Already checked that the encoding was either 'base 64' or 'quoted printable' in the [notification] configuration. It is 'base 64'.
comment:10 by , 18 years ago
New results: Now everything works. I'm using Debian Sarge and there's a /etc/python2.3/site.py that can be used among other things to define the default locale. The system locale is en_GB.UTF-8
The file contains among other things:
(...) encoding = "ascii" # Default value set by _PyUnicode_Init() if 0: # Enable to support locale aware default string encodings. import locale loc = locale.getdefaultlocale() if loc[1]: encoding = loc[1] if 0: # Enable to switch off string to Unicode coercion and implicit # Unicode to string conversion. encoding = "undefined" if encoding != "ascii": # On Non-Unicode builds this will raise an AttributeError... sys.setdefaultencoding(encoding) # Needs Python Unicode build ! (...)

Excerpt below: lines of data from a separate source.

-- ==== Sys2Proof/Tests/Slice0.lean ====
section
/-! SUPPORT. The author's own tests: what the well-formedness check refuses, single commands on small states, and for every
statement states that meet its hypotheses, each clause of it at the edge of its range. -/

namespace Sys2Proof.Slice0Tests

/- One test after another: each waits for the kernel's check of what stands before it, and side by side they would wait in
as many threads. -/
set_option Elab.async false

open Sys2Proof.Machine

/-! ### Small states -/

/-- A valid MAPPED descriptor: three slots of 1000h bytes, apertures of 10000h bytes. -/
def plain : Descriptor := { Descriptor.zero with
  fillBase := 0x80000000#40
  drainBase := 0x80010000#40
  aperSize := 0x10000#32
  slotSize := 0x1000#32
  slotCount := 3
  slotBase := #v[0x40000000#40, 0x40001000#40, 0x40002000#40, 0, 0, 0, 0, 0] }

/-- Ring 0 after COMMIT and START of a descriptor: RUNNING, FILLING slot 0. -/
def begun (d : Descriptor) : Ring := Ring.begin { Ring.zero with shadow := d, active := d, activeValid := true }

/-- The state after reset with a given ring 0. -/
def with0 (r : Ring) : State := State.reset.setRing 0 r

/-- Ring 0 with slot 0 at a STATE. -/
def at0 (x : SlotState) (r : Ring) : Ring := r.setSlotState 0 x

/-- Ring 0 with no fill slot, slot 0 at the head of the ready queue in a STATE, slots 1 and 2 free but unlisted. -/
def noSlot (x : SlotState) (d : Descriptor) : Ring :=
  { at0 x (begun d) with fillSub := .noSlot, fillSlot := none, ready := [⟨0, false⟩], freeList := [] }

/-- Ring 0 within a close: slot 0 has left the fill side, with n writes in flight, and no fill slot is taken yet. -/
def closed (n : Nat) (d : Descriptor) : Ring :=
  { (at0 .closing (begun d)).modSlot 0 (fun x => { x with outstanding := n }) with fillSlot := none, ready := [⟨0, false⟩] }

/-- Ring 0 with slot 0 as its drain slot, slot 1 the fill slot. -/
def draining (d : Descriptor) : Ring :=
  { (at0 .draining (begun d)).setSlotState 1 .filling with
    drainSub := .draining, drainSlot := some 0, fillSlot := some 1, freeList := [2] }

/-- The same with slot 0 RETAINED under REPEAT. -/
def retained : Ring := { at0 .retained (draining { plain with underrun := 2 }) with drainSub := .retained }

def write (who : Initiator) (a : Addr) (n : Nat) : Request := ⟨who, 5, a, .write (List.replicate n 7)⟩
def read (who : Initiator) (a : Addr) (n : Nat) : Request := ⟨who, 5, a, .read n⟩

/-- A free table with every entry taken by a pass-through read. -/
def fullTable (s : State) : State := { s with table := Vector.replicate 32 (some (.pass 0 0 .read)) }

/-- Entry 0 of the table in use. -/
def entry0 (e : Entry) (s : State) : State := { s with table := s.table.set 0 (some e) }

/-- One entry held for a reason, of initiator 9. -/
def holding (r : Reason) (q : Request) (s : State) : State := { s with hold := [⟨0, { q with initiator := 9 }, r⟩], nextOrder := 1 }

/-- An open write frame at an address. -/
def writing (a : WordAddr) (moving : List Bool) (s : State) : State := { s with port := ⟨true, .write a moving⟩ }

/-- The next state of a command. -/
def after (c : Instr) (s : State) : Option State :=
  match exec c s with
  | .next t => some t
  | _ => none

/-! ### Well-formedness -/

theorem test_wf_request_length_low : Instr.wellFormed (.upstreamRequest (read 0 0 0)) = false := by decide
theorem test_wf_request_length_high : Instr.wellFormed (.upstreamRequest (read 0 0 257)) = false := by decide
theorem test_wf_request_lengths : Instr.wellFormed (.upstreamRequest (read 0 0 1)) = true ∧
    Instr.wellFormed (.upstreamRequest (read 0 0 256)) = true := by decide
theorem test_wf_response_length : Instr.wellFormed (.downstreamResponse 0 .okay (List.replicate 257 0)) = false ∧
    Instr.wellFormed (.downstreamResponse 0 .okay (List.replicate 256 0)) = true := by decide +kernel
theorem test_wf_frame_bits : Instr.wellFormed (.frameBegin []) = true ∧
    Instr.wellFormed (.frameBegin (List.replicate 56 true)) = true := by decide +kernel
theorem test_illFormed_is_refused : exec (.upstreamRequest (read 0 0 0)) State.reset = .refused .illFormed := rfl

/-! ### Commands on small states -/

/-- COMMIT and START at the register take ring 0 from RESET_N to the state of `begun`, as 06 R106 says. -/
theorem test_commit_start : ((after (.commit 0) (with0 { Ring.zero with shadow := plain })).bind (after (.start 0))).map
    (fun t => ((t.ring 0).runState, (t.ring 0).fillSlot, (t.ring 0).freeList, t.result.refused)) =
    some (.running, some 0, [1, 2], false) := by decide +kernel

/-- A write of 16 bytes goes to BASE + offset as entry 0. -/
theorem test_fill_write : (after (.upstreamRequest (write 1 0x80000020#40 16)) (with0 (begun plain))).map
    (fun t => (t.sent, t.table[0])) =
    some ([.downstream ⟨0, 1, 5, 0x40000020#40, .write (List.replicate 16 7)⟩], some (.fill 0 0 1 5)) := by decide +kernel

/-- Its response frees the entry and goes upstream. -/
theorem test_fill_response : (after (.downstreamResponse 0 .okay []) (entry0 (.fill 0 0 1 5) (with0 (begun plain)))).map
    (fun t => (t.sent, t.table[0])) = some ([.upstream ⟨1, 5, .okay, none⟩], none) := by decide +kernel

/-- CLOSE with nothing in flight and no records settles the frame at once, and the drain side takes it. -/
theorem test_close : (after (.close 0) (with0 { begun plain with fillBytes := 16, highMark := 16 })).map
    (fun t => ((t.ring 0).drainSlot, (t.ring 0).fillSlot, ((t.ring 0).slot 0).fillLength, ((t.ring 0).slot 0).cause)) =
    some (some 0, some 1, 16, some .command) := by decide +kernel

/-- A drain read goes to BASE + offset; its DATA comes back as it is. -/
theorem test_drain_read : (after (.upstreamRequest (read 2 0x80010010#40 4)) (with0 (draining plain))).map (fun t => t.sent) =
    some [.downstream ⟨0, 2, 5, 0x40000010#40, .read 4⟩] := by decide +kernel
theorem test_drain_response : (after (.downstreamResponse 0 .okay [1, 2, 3, 4])
    (entry0 (.drain 0 0 2 5) (with0 ((draining plain).modSlot 0 fun x => { x with outstanding := 1 })))).map
    (fun t => t.sent) = some [.upstream ⟨2, 5, .okay, some [1, 2, 3, 4]⟩] := by decide +kernel

/-- RELEASE frees the slot for the free list at once and leaves the drain side EMPTY. -/
theorem test_release : (after (.release 0) (with0 (draining plain))).map
    (fun t => ((t.ring 0).drainSub, (t.ring 0).freeList, ((t.ring 0).slot 0).state)) =
    some (.empty, [2, 0], .free) := by decide +kernel

/-- STOP of a drained ring ends it at once: back to IDLE with ENDED set. -/
theorem test_stop : (after (.stop 0) (with0 (begun plain))).map
    (fun t => ((t.ring 0).runState, (t.ring 0).attention, t.result.refused)) = some (.idle, 0x004#10, false) := by
  decide +kernel
/-- STOP of a ring that holds a RETAINED drain slot, with nothing ready, releases it (03 R65). -/
theorem test_stop_retained : (after (.stop 0) (with0 retained)).map
    (fun t => ((t.ring 0).runState, (t.ring 0).freeList, (t.ring 0).counters.releases)) = some (.idle, [2, 1, 0], 1) := by
  decide +kernel
theorem test_abort : (after (.abort 0) (with0 (draining plain))).map (fun t => ((t.ring 0).runState, (t.ring 0).freeList)) =
    some (.idle, [0, 1, 2]) := by decide +kernel

/-- ACK of REFUSAL empties the record (08 R145). -/
theorem test_ackGlobal : (after (.ackGlobal 3 1) { State.reset with
      refusal := some ⟨.guard, 1, 2, 3, .read, 0⟩, globalAttn := true, laterCount := 65535 }).map
    (fun t => (t.refusal, t.globalAttn, t.laterCount, t.result.target)) = some (none, false, 0, 3) := by decide +kernel
theorem test_ack : (after (.ack 0 0x001#10) (with0 { begun plain with attention := 0x003#10 })).map
    (fun t => (t.ring 0).attention) = some 0x002#10 := by decide +kernel

/-- A stray response counts up to FFFFFFFFh. -/
theorem test_stray : (after (.downstreamResponse 31 .okay []) { State.reset with stray := 0xFFFFFFFF#32 }).map
    (fun t => t.stray) = some 0xFFFFFFFF#32 := by decide +kernel

/-- A selected edge closes the frame of the ring that names the line. -/
theorem test_eventEdge : (after (.eventEdge 2 true) { with0 { begun { plain with closeEvent := 10 } with
      fillBytes := 4, highMark := 4 } with edges := (Vector.replicate 8 EdgeSel.none).set 2 .rising }).map
    (fun t => (((t.ring 0).slot 0).cause, t.levels)) = some (some .event, 4#8) := by decide +kernel
theorem test_lineTransition : (after (.lineTransition 7 true) State.reset).map (fun t => (t.levels, t.sent)) =
    some (0x80#8, []) := by decide +kernel

/-- A stalled write, its timer, and the timer's last microsecond, which ends in FAULT by either row. -/
theorem test_stall : (after (.upstreamRequest (write 1 0x80000000#40 4))
    (with0 (noSlot .closing { plain with stallTimeout := 1 }))).map
    (fun t => ((t.ring 0).fillTimer, (t.ring 0).fillSub, t.hold.map Held.reason)) =
    some (some 1, .waiting, [.fillWait 0]) := by decide +kernel
theorem test_timebase : (after .timebaseStep (with0 { noSlot .closing plain with fillSub := .waiting, fillTimer := some 2 })).map
    (fun t => ((t.ring 0).fillTimer, (t.ring 0).runState)) = some (some 1, .running) := by decide +kernel
theorem test_timebase_last : (after .timebaseStep
    (with0 { noSlot .closing plain with fillSub := .waiting, fillTimer := some 1 })).map
    (fun t => ((t.ring 0).fillTimer, (t.ring 0).faultCause)) = some (none, .fillStall) := by decide +kernel
theorem test_expiry : (after (.stallTimerExpiry 0 .fill)
    (with0 { noSlot .closing plain with fillSub := .waiting, fillTimer := some 1 })).map
    (fun t => ((t.ring 0).runState, (t.ring 0).faultCause)) = some (.fault, .fillStall) := by decide +kernel

/-- The frame codes 02h and 0Bh, and an address, as the port takes them. -/
def writeCode : List Bool := List.replicate 6 false ++ [true, false]
def readCode : List Bool := List.replicate 4 false ++ [true, false, true, true]
def address (a : BitVec 16) : List Bool := (wordBits (a.setWidth 32)).drop 16

/-- A read frame samples word 0 (the identification word, whose first bit is 0) after its turnaround byte, then word 1. -/
theorem test_read_frame : (after (.frameBegin (readCode ++ address 0 ++ List.replicate 8 true)) State.reset).map
    (fun t => (t.port.frame, t.sent, t.misoLevel, t.sampleRead.port.frame)) =
    some (.read 1 (wordBits 0x5A480148#32), [.miso 0x5A480148#32], some false, .read 2 (wordBits 0)) := by decide +kernel

/-- A header split between two commands, and a write word completed by its last bit: the global mask at 0021h. -/
theorem test_split_frame : ((after (.frameBegin (writeCode ++ (address 0x21#16).take 3)) State.reset).bind
    (after (.frameBegin ((address 0x21#16).drop 3 ++ (wordBits 1#32).take 31)))).bind (fun s =>
      (after (.frameBegin [true]) s).map (fun t => (s.globalMask, s.misoLevel, t.globalMask, t.port.frame))) =
    some (false, some true, true, .write 0x22#16 []) := by decide +kernel
theorem test_write_frame : (after (.registerWrite 0xFFFF#16 7) (writing 0xFFFF#16 [] State.reset)).map
    (fun t => t.port.frame) = some (.write 0 []) := by decide +kernel
theorem test_frameEnd : (after .frameEnd (writing 3 [true] State.reset)).map (fun t => t.port) = some ⟨false, .none⟩ := by
  decide +kernel

/-- The words of the window. -/
theorem test_shadowWrite : (after (.shadowWrite 3 31 0xFFFFFFFF#32) State.reset).map (fun t => (t.ring 3).shadow) =
    some Descriptor.zero := by decide +kernel
theorem test_eventLines : (after (.eventLineConfiguration 0x0000E4#32) State.reset).map
    (fun t => (t.edges.toList, t.readWord 1)) =
    some ([.none, .rising, .falling, .both, .none, .none, .none, .none], 0xE4#32) := by decide +kernel
theorem test_masks : (after (.attentionMaskWrite 3 0xFFFFFFFF#32) State.reset).map (fun t => t.readWord (maskAddr 3)) =
    some 0x3FF#32 ∧
    (after (.globalAttentionMaskWrite 0xFFFFFFFF#32) State.reset).map (fun t => t.readWord 0x21#16) = some 1#32 := by
  decide +kernel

If I change encoding = "ascii" for encoding = "utf-8" everything works correctly. Could trac be expecting this configuration or is it supposed to work even when default encoding is defined as ascii?
This is the trac section of the trac.ini:
[trac] authz_file = authz_module_name = base_url = check_auth_ip = true database = sqlite:db/trac.db default_charset = utf-8 default_handler = WikiModule htdocs_location = ignore_auth_case = false mainnav = wiki,timeline,roadmap,browser,tickets,newticket,discussion,search,admin metanav = login,logout,settings,help,about permission_store = DefaultPermissionStore repository_dir = repository_type = svn templates_dir = /usr/local/share/trac/templates timeout = 20
And here is the notification section of the same file:
[notification] always_notify_owner = true always_notify_reporter = true always_notify_updater = true mime_encoding = base64 smtp_always_bcc = smtp_always_cc = smtp_default_domain = rosilva.ath.cx smtp_enabled = true smtp_from = trac@rosilva.ath.cx smtp_password = smtp_port = 25 smtp_replyto = trac@rosilva.ath.cx smtp_server = mail.rosilva.ath.cx smtp_subject_prefix = __default__ smtp_user = use_public_cc = false use_short_addr = true use_tls = false
follow-up: 12 comment:11 by , 18 years ago
Milestone: | 0.10.4 → 0.10.5 |
---|
Post-poning a bit, and keeping it opened because of comment:8
comment:12 by , 18 years ago
Component: | general → notification |
---|---|
Keywords: | needinfo added; notification unicode removed |
follow-up: 14 comment:13 by , 18 years ago
I've gone through the whole ticket and the code once again (as it was also not obvious to me what was being left to do…) and I believe the issue boils down in "normalizing" self.subject to unicode. It's likely that some plugins like the discussion plugin assigns and utf-8 str object to it, which is not valid in this case.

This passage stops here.